WORK INSTRUCTION:
Beneath this line are the data; copy exactly the part of them that opens with the line containing "s.treeValid := rfl" and closes with the line containing "s.schedule := rfl", and only that part.

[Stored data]
section
/-! SUPPORT. Pouring and creating groups (10 R250, R256; 19 R404) leaves roasts, contexts and the instruction being issued as they are: one lemma per operation. -/
namespace Sys2Proof.Machine

open State (MemStep)

/-- `t` is `s` but for groups, launches, and what a memory step changes; and memory stays in its canonical form. -/
structure State.PourStep (s t : State) : Prop where
  frame : t = { s with groups := t.groups, nextGroup := t.nextGroup, launches := t.launches, freeCtr := t.freeCtr, mem := t.mem, memPoison := t.memPoison,
                       codeLog := t.codeLog, l2 := t.l2, dir := t.dir, cores := t.cores, dies := t.dies }
  canon : s.memOk → t.memOk

namespace State.PourStep

variable {s t u : State}

theorem refl (s : State) : s.PourStep s := ⟨rfl, id⟩

theorem trans (a : s.PourStep t) (b : t.PourStep u) : s.PourStep u := ⟨by rw [b.frame, a.frame], fun h => b.canon (a.canon h)⟩

theorem ofMem (h : s.MemStep t) : s.PourStep t := ⟨by rw [h.frame], h.canon⟩

theorem roasts (h : s.PourStep t) : t.roasts = s.roasts := by rw [h.frame]
theorem iss (h : s.PourStep t) : t.iss = s.iss := by rw [h.frame]
theorem ctxs (h : s.PourStep t) : t.ctxs = s.ctxs := by rw [h.frame]

/-- A change of groups and launches beside memory. -/
theorem beside (f : t = { s with groups := t.groups, nextGroup := t.nextGroup, launches := t.launches, cores := t.cores, dies := t.dies }) : s.PourStep t :=
  have hm : t.mem = s.mem := by rw [f]
  ⟨by rw [f], State.memOk_of_mem hm⟩

theorem foldl {α : Type} {f : State → α → State} (hf : ∀ (s : State) x, s.PourStep (f s x)) (xs : List α) (s : State) : s.PourStep (xs.foldl f s) := by
  induction xs generalizing s with
  | nil => exact refl s
  | cons x r ih => exact (hf s x).trans (ih _)

end State.PourStep

open State (PourStep)

theorem State.modLaunch_pourStep (s : State) (l : Nat) (f : Launch → Launch) : s.PourStep (s.modLaunch l f) := by
  unfold State.modLaunch
  split
  · exact .beside rfl
  · exact .refl s

theorem State.setGrp_pourStep (s : State) (n : Nat) (g : Grp) : s.PourStep (s.setGrp n g) := .beside rfl

theorem State.modGrp_pourStep (s : State) (n : Nat) (f : Grp → Grp) : s.PourStep (s.modGrp n f) := by
  unfold State.modGrp
  split
  · exact .beside rfl
  · exact .refl s

theorem State.acquire_memStep (s : State) (gid sc : Nat) : s.MemStep (s.acquire gid sc) := by
  unfold State.acquire
  dsimp only
  split
  · exact s.acquireL1_memStep _ _ _
  · exact .refl s

theorem State.addGroup_pourStep (s : State) (lid team k : Nat) (g : Grp) : s.PourStep (s.addGroup lid team k g) := by
  have added : s.PourStep (({ s with groups := Tab.put s.groups s.nextGroup g, nextGroup := s.nextGroup + 1 } : State).modCore g.core
    (fun c => { c with ageNext := c.ageNext + 1 })) := .beside rfl
  exact added.trans (State.modLaunch_pourStep _ _ _)

theorem State.createGroup_pourStep (s : State) (lid team k : Nat) : s.PourStep (s.createGroup lid team k) := by
  unfold State.createGroup
  split
  · exact .refl s
  · split
    · exact .refl s
    · exact (s.addGroup_pourStep _ _ _ _).trans (.ofMem (State.acquire_memStep _ _ _))

theorem State.pourGroup_pourStep (s : State) (lid team k : Nat) (p : RoastPart) (sh : Nat → Nat) (sc : Nat) : s.PourStep (s.pourGroup lid team k p sh sc) := by
  unfold State.pourGroup
  split
  · exact .refl s
  · split
    · exact .refl s
    · exact (s.addGroup_pourStep _ _ _ _).trans (.ofMem (State.acquire_memStep _ _ _))
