/-! ### answer -/

@[simp] theorem answer_pending (a : Answer) : (answer a s).pending = s.pending := rfl
@[simp] theorem answer_done (a : Answer) : (answer a s).done = s.done := rfl
@[simp] theorem answer_err (a : Answer) : (answer a s).err = s.err := rfl
@[simp] theorem answer_treeValid (a : Answer) : (answer a s).treeValid = s.treeValid := rfl
@[simp] theorem answer_codesValid (a : Answer) : (answer a s).codesValid = s.codesValid := rfl
@[simp] theorem answer_errCode (a : Answer) : (answer a s).errCode = s.errCode := rfl
@[simp] theorem answer_lastOp (a : Answer) : (answer a s).lastOp = s.lastOp := rfl
@[simp] theorem answer_donePend (a : Answer) : (answer a s).donePend = s.donePend := rfl
@[simp] theorem answer_errPend (a : Answer) : (answer a s).errPend = s.errPend := rfl
@[simp] theorem answer_doneEn (a : Answer) : (answer a s).doneEn = s.doneEn := rfl
@[simp] theorem answer_errEn (a : Answer) : (answer a s).errEn = s.errEn := rfl
@[simp] theorem answer_srcLen (a : Answer) : (answer a s).srcLen = s.srcLen := rfl
@[simp] theorem answer_decCount (a : Answer) : (answer a s).decCount = s.decCount := rfl
@[simp] theorem answer_outLen (a : Answer) : (answer a s).outLen = s.outLen := rfl
@[simp] theorem answer_outBits (a : Answer) : (answer a s).outBits = s.outBits := rfl
@[simp] theorem answer_treeRoot (a : Answer) : (answer a s).treeRoot = s.treeRoot := rfl
@[simp] theorem answer_nodeCount (a : Answer) : (answer a s).nodeCount = s.nodeCount := rfl
@[simp] theorem answer_nleaf (a : Answer) : (answer a s).nleaf = s.nleaf := rfl
@[simp] theorem answer_errPos (a : Answer) : (answer a s).errPos = s.errPos := rfl
@[simp] theorem answer_errBit (a : Answer) : (answer a s).errBit = s.errBit := rfl
@[simp] theorem answer_ibufLog2 (a : Answer) : (answer a s).ibufLog2 = s.ibufLog2 := rfl
@[simp] theorem answer_obufLog2 (a : Answer) : (answer a s).obufLog2 = s.obufLog2 := rfl
@[simp] theorem answer_freq (a : Answer) : (answer a s).freq = s.freq := rfl
@[simp] theorem answer_node (a : Answer) : (answer a s).node = s.node := rfl
@[simp] theorem answer_code (a : Answer) : (answer a s).code = s.code := rfl
@[simp] theorem answer_ibuf (a : Answer) : (answer a s).ibuf = s.ibuf := rfl
@[simp] theorem answer_obuf (a : Answer) : (answer a s).obuf = s.obuf := rfl
@[simp] theorem answer_held (a : Answer) : (answer a s).held = s.held := rfl
@[simp] theorem answer_hostOps (a : Answer) : (answer a s).hostOps = s.hostOps := rfl
@[simp] theorem answer_schedule (a : Answer) : (answer a s).schedule = s.schedule := rfl
@[simp] theorem answer_answers (a : Answer) : (answer a s).answers = a :: s.answers := rfl
@[simp] theorem answer_draws (a : Answer) : (answer a s).draws = s.draws := rfl

/-! ### Views of the state -/

/-- `succeed` is the completion of R213 with success. -/
theorem succeed_eq_completedOk : succeed s = completedOk s := rfl

/-- `raise` is the completion of R213 with an error. -/
theorem raise_eq_completedErr (r : Raised) : raise r s = completedErr r.error.code r.pos r.bit s := rfl

@[simp] theorem busy_eq_false : s.busy = false ↔ s.pending = none := by
  simp [State.busy]

@[simp] theorem busy_eq_true : s.busy = true ↔ ∃ w, s.pending = some w := by
  simp [State.busy, Option.isSome_iff_exists]

@[simp] theorem ibufSize_pos : 0 < s.ibufSize := Nat.two_pow_pos _

@[simp] theorem obufSize_pos : 0 < s.obufSize := Nat.two_pow_pos _

/-! ### The fields of the IRQ_PEND, IRQ_EN and STATUS words (R29, R35, R36) -/

theorem irqPendWord_fields : s.irqPendWord.getLsbD 0 = s.donePend ∧ s.irqPendWord.getLsbD 1 = s.errPend ∧
    s.irqPendWord.extractLsb' 2 30 = 0 := by
  simp only [State.irqPendWord]
  cases s.donePend <;> cases s.errPend <;> exact ⟨rfl, rfl, rfl⟩

theorem irqEnWord_fields : s.irqEnWord.getLsbD 0 = s.doneEn ∧ s.irqEnWord.getLsbD 1 = s.errEn ∧
    s.irqEnWord.extractLsb' 2 30 = 0 := by
  simp only [State.irqEnWord]
  cases s.doneEn <;> cases s.errEn <;> exact ⟨rfl, rfl, rfl⟩

theorem statusWord_busy : s.statusWord.getLsbD 0 = s.busy := by
  simp only [State.statusWord, BitVec.getLsbD_append]; simp

theorem statusWord_done : s.statusWord.getLsbD 1 = s.done := by
  simp only [State.statusWord, BitVec.getLsbD_append]; simp

theorem statusWord_err : s.statusWord.getLsbD 2 = s.err := by
  simp only [State.statusWord, BitVec.getLsbD_append]; simp

theorem statusWord_treeValid : s.statusWord.getLsbD 3 = s.treeValid := by
  simp only [State.statusWord, BitVec.getLsbD_append]; simp

theorem statusWord_codesValid : s.statusWord.getLsbD 4 = s.codesValid := by
  simp only [State.statusWord, BitVec.getLsbD_append]; simp

theorem ibufSize_le : s.ibufSize ≤ 2 ^ 28 := Nat.pow_le_pow_right (by decide) (by omega)

theorem obufSize_le : s.obufSize ≤ 2 ^ 28 := Nat.pow_le_pow_right (by decide) (by omega)

end Sys2Proof.Machine
end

EXERCISE RESULT:
@[simp] theorem answer_treeValid (a : Answer) : (answer a s).treeValid = s.treeValid := rfl
@[simp] theorem answer_codesValid (a : Answer) : (answer a s).codesValid = s.codesValid := rfl
@[simp] theorem answer_errCode (a : Answer) : (answer a s).errCode = s.errCode := rfl
@[simp] theorem answer_lastOp (a : Answer) : (answer a s).lastOp = s.lastOp := rfl
@[simp] theorem answer_donePend (a : Answer) : (answer a s).donePend = s.donePend := rfl
@[simp] theorem answer_errPend (a : Answer) : (answer a s).errPend = s.errPend := rfl
@[simp] theorem answer_doneEn (a : Answer) : (answer a s).doneEn = s.doneEn := rfl
@[simp] theorem answer_errEn (a : Answer) : (answer a s).errEn = s.errEn := rfl
@[simp] theorem answer_srcLen (a : Answer) : (answer a s).srcLen = s.srcLen := rfl
@[simp] theorem answer_decCount (a : Answer) : (answer a s).decCount = s.decCount := rfl
@[simp] theorem answer_outLen (a : Answer) : (answer a s).outLen = s.outLen := rfl
@[simp] theorem answer_outBits (a : Answer) : (answer a s).outBits = s.outBits := rfl
@[simp] theorem answer_treeRoot (a : Answer) : (answer a s).treeRoot = s.treeRoot := rfl
@[simp] theorem answer_nodeCount (a : Answer) : (answer a s).nodeCount = s.nodeCount := rfl
@[simp] theorem answer_nleaf (a : Answer) : (answer a s).nleaf = s.nleaf := rfl
@[simp] theorem answer_errPos (a : Answer) : (answer a s).errPos = s.errPos := rfl
@[simp] theorem answer_errBit (a : Answer) : (answer a s).errBit = s.errBit := rfl
@[simp] theorem answer_ibufLog2 (a : Answer) : (answer a s).ibufLog2 = s.ibufLog2 := rfl
@[simp] theorem answer_obufLog2 (a : Answer) : (answer a s).obufLog2 = s.obufLog2 := rfl
@[simp] theorem answer_freq (a : Answer) : (answer a s).freq = s.freq := rfl
@[simp] theorem answer_node (a : Answer) : (answer a s).node = s.node := rfl
@[simp] theorem answer_code (a : Answer) : (answer a s).code = s.code := rfl
@[simp] theorem answer_ibuf (a : Answer) : (answer a s).ibuf = s.ibuf := rfl
@[simp] theorem answer_obuf (a : Answer) : (answer a s).obuf = s.obuf := rfl
@[simp] theorem answer_held (a : Answer) : (answer a s).held = s.held := rfl
@[simp] theorem answer_hostOps (a : Answer) : (answer a s).hostOps = s.hostOps := rfl
@[simp] theorem answer_schedule (a : Answer) : (answer a s).schedule = s.schedule := rfl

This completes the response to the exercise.